## [TASK ITEM]
Reading the records below, find how many lines include the word "channelAt" and give that number alone.

(Records contained in a dataset)
-.-.-

-- ==== Sys2Proof/Machine/Sensing.lean ====
section
/-! DEFINITION. The sensing scanner: settling, learning, occupancy, tracking, the rail check, relearn and the notices
handed to the door records (chapter 5). -/

namespace Sys2Proof.Machine

/-! ## One channel record -/

/-- Entry to SETTLING (R89). -/
def enterSettling (r : ChannelRecord) : ChannelRecord :=
  { r with
    state := .settling
    baseline := 0
    learnSum := 0
    learnCount := 0
    consecutive := 0
    railCount := 0
    occupied := false }

/-- Entry to OFF: the baseline keeps its value (R100). -/
def enterOff (r : ChannelRecord) : ChannelRecord :=
  { r with
    state := .off
    occupied := false
    consecutive := 0
    learnSum := 0
    learnCount := 0
    railCount := 0 }

/-- Entry to FAULT: baseline, learn sum and learn count keep their values (R97). -/
def enterChannelFault (r : ChannelRecord) : ChannelRecord :=
  { r with state := .fault, occupied := false, consecutive := 0 }

/-- Whether a sample stands at a rail (R96). -/
def atRail (x : Sample) : Bool := x.val == 0 || x.val == 1023

/-- The rail count after a sample (R96). -/
def railAfter (x : Sample) (n : Nat) : Nat := if atRail x then min Config.railLimit (n + 1) else 0

/-- Completion of learning: the sum is the baseline, in sixteenths (R92). -/
def completeLearning (r : ChannelRecord) : ChannelRecord :=
  { r with
    state := .active
    baseline := r.learnSum
    learnSum := 0
    learnCount := 0
    occupied := false
    consecutive := 0 }

/-- A sample in LEARNING: counted under the tracking condition, else discarded (R91, R92). -/
def learnSample (tracking : Bool) (x : Sample) (r : ChannelRecord) : ChannelRecord :=
  if tracking then
    let r' := { r with learnSum := r.learnSum + x.val, learnCount := r.learnCount + 1 }
    if r'.learnCount = Config.learnSamples then completeLearning r' else r'
  else r

/-- The deviation of a sample from the baseline, in sixteenths (R93). -/
def deviation (x : Sample) (r : ChannelRecord) : Nat := (16 * (x.val : Int) - r.baseline).natAbs

/-- Whether a sample is a candidate (R93). -/
def isCandidate (e : SensingEntry) (x : Sample) (r : ChannelRecord) : Bool :=
  decide (16 * e.threshold < deviation x r)

/-- The debounce of a judged sample (R94). -/
def debounce (e : SensingEntry) (candidate : Bool) (r : ChannelRecord) : ChannelRecord :=
  if candidate = r.occupied then { r with consecutive := 0 }
  else
    let n := min 15 (r.consecutive + 1)
    let limit := if r.occupied then e.nOff else e.nOn
    if limit ≤ n then { r with occupied := candidate, consecutive := 0 } else { r with consecutive := n }

/-- The baseline after a tracked sample (R95). -/
def trackedBaseline (x : Sample) (b : Int) : Int :=
  max 0 (min Config.baselineMax (b + (16 * (x.val : Int) - b).tdiv 64))

/-- A sample in ACTIVE: judged against the baseline as it stood, debounced, then tracked (R93 to R95). -/
def judgeSample (e : SensingEntry) (tracking : Bool) (x : Sample) (r : ChannelRecord) : ChannelRecord :=
  let candidate := isCandidate e x r
  let r' := debounce e candidate r
  if !candidate && !r.occupied && tracking then { r' with baseline := trackedBaseline x r.baseline } else r'

/-- The record after the end of its conversion (R88): the sample is stored with the tracking condition, rail-checked
(R96), and handled by the state. A channel in OFF discards it. DESIGN CHOICE (assumption 25): the tracking field is
stored in FAULT too, as R90 says of each conversion end, though R97 gives such an end no effect but the sample and the
rail count. -/
def takeSample (e : SensingEntry) (tracking : Bool) (x : Sample) (r : ChannelRecord) : ChannelRecord :=
  let rails := railAfter x r.railCount
  let r' := { r with lastSample := some x, tracking := tracking, railCount := rails }
  match r.state with
  | .off => r
  | .settling => if rails = Config.railLimit then enterChannelFault r' else { r' with state := .learning }
  | .learning => if rails = Config.railLimit then enterChannelFault r' else learnSample tracking x r'
  | .active => if rails = Config.railLimit then enterChannelFault r' else judgeSample e tracking x r'
  | .fault => r'

/-! ## A change of a channel handed on -/

/-- The tracking condition of a channel, from the inputs the SSC holds (R90). -/
def trackingHolds (s : State) (c : Channel) : Bool :=
  let door := s.ssc.doorViews.get (channelDoor c)
  if isGap c then s.ssc.berthView == .empty && (door == .closedLocked || door == .isolated)
  else door == .closedLocked

/-- The attention flag of a channel's entry to FAULT (R97, R103). -/
def channelFlag (old new : ChannelRecord) (s : State) : State :=
  if new.state = .fault ∧ old.state ≠ .fault then setFlag .sensingFault s else s

/-- The gap bypass of a door cleared at its GAP channel's entry to ACTIVE (R79). -/
def clearBypass (d : Door) (s : State) : State := changeDoor d (fun r => { r with gapBypass := false }) s

/-- A change of a channel record handed to its door's record (R102): for a DOORWAY channel each change of occupied or
of being ACTIVE, for a GAP channel its entry to ACTIVE. -/
def handChannel (c : Channel) (old new : ChannelRecord) (s : State) : State :=
  let d := channelDoor c
  if isGap c then
    if new.state = .active ∧ old.state ≠ .active then clearBypass d s else s
  else if gapViewOf old = gapViewOf new then s
  else changeDoor d (doorwayNotice s.geo.timers (new.occupied && !old.occupied) (gapViewOf new)) s

/-- A change of a channel record: the record is changed before anything is handed (R102). -/
def changeChannel (c : Channel) (f : ChannelRecord → ChannelRecord) (s : State) : State :=
  let old := channelAt s c
  let new := f old
  handChannel c old new (channelFlag old new (putChannel s c new))

/-- The scanner begins its next conversion: the next channel not in OFF after the one converted last, and none where
every channel is in OFF (R88). -/
def beginConversion (s : State) : State :=
  { s with ssc := { s.ssc with inFlight := nextLive s.ssc.channels s.ssc.lastConverted } }

/-- The scanner, idle with every channel in OFF, takes up the scan once a channel has left OFF; a conversion in flight
goes on (R88). -/
def wakeScanner (s : State) : State := if s.ssc.inFlight.isNone then beginConversion s else s

/-- The end of a channel's conversion (R88): the sample goes to the channel's record, and the scanner goes on to the
next channel. No conversion ends but the one in flight (assumption 4). -/
def takeConversion (c : Channel) (x : Sample) (s : State) : State :=
  if s.ssc.inFlight = some c then
    let s' := changeChannel c (takeSample (s.geo.sensing.get c) (trackingHolds s c) x) s
    beginConversion { s' with ssc := { s'.ssc with lastConverted := some c } }
  else s

/-- Whether a channel's stored setting is enabled and its door fitted (R7, R105). -/
def inService (s : State) (c : Channel) : Bool :=
  (s.geo.sensing.get c).enabled && fitted s (channelDoor c)

/-- A channel brought into line with its enabled setting and its door's fitted field (R3, R7, R100): from OFF to
SETTLING when both are yes, to OFF from any state when either is not. -/
def followSetting (c : Channel) (s : State) : State :=
  let st := (channelAt s c).state
  if inService s c then
    if st = .off then changeChannel c enterSettling s else s
  else if st ≠ .off then changeChannel c enterOff s
  else s

/-- CHANNEL_RELEARN (R98). -/
def ownerRelearn (number : Nat) (s : State) : Answer :=
  match channelOfNumber number with
  | none => refuse .refusedRange s
  | some c =>
    if (channelAt s c).state = .off then refuse .refusedState s
    else done (changeChannel c enterSettling s)

/-- CHANNEL_READ (R101). -/
def ownerChannelRead (number : Nat) (s : State) : Answer :=
  match channelOfNumber number with
  | none => refuse .refusedRange s
  | some c => doneWith (.channel c (s.geo.sensing.get c) (channelAt s c)) s

end Sys2Proof.Machine
end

-.-.-

## [RESULT OF THIS EXERCISE]
4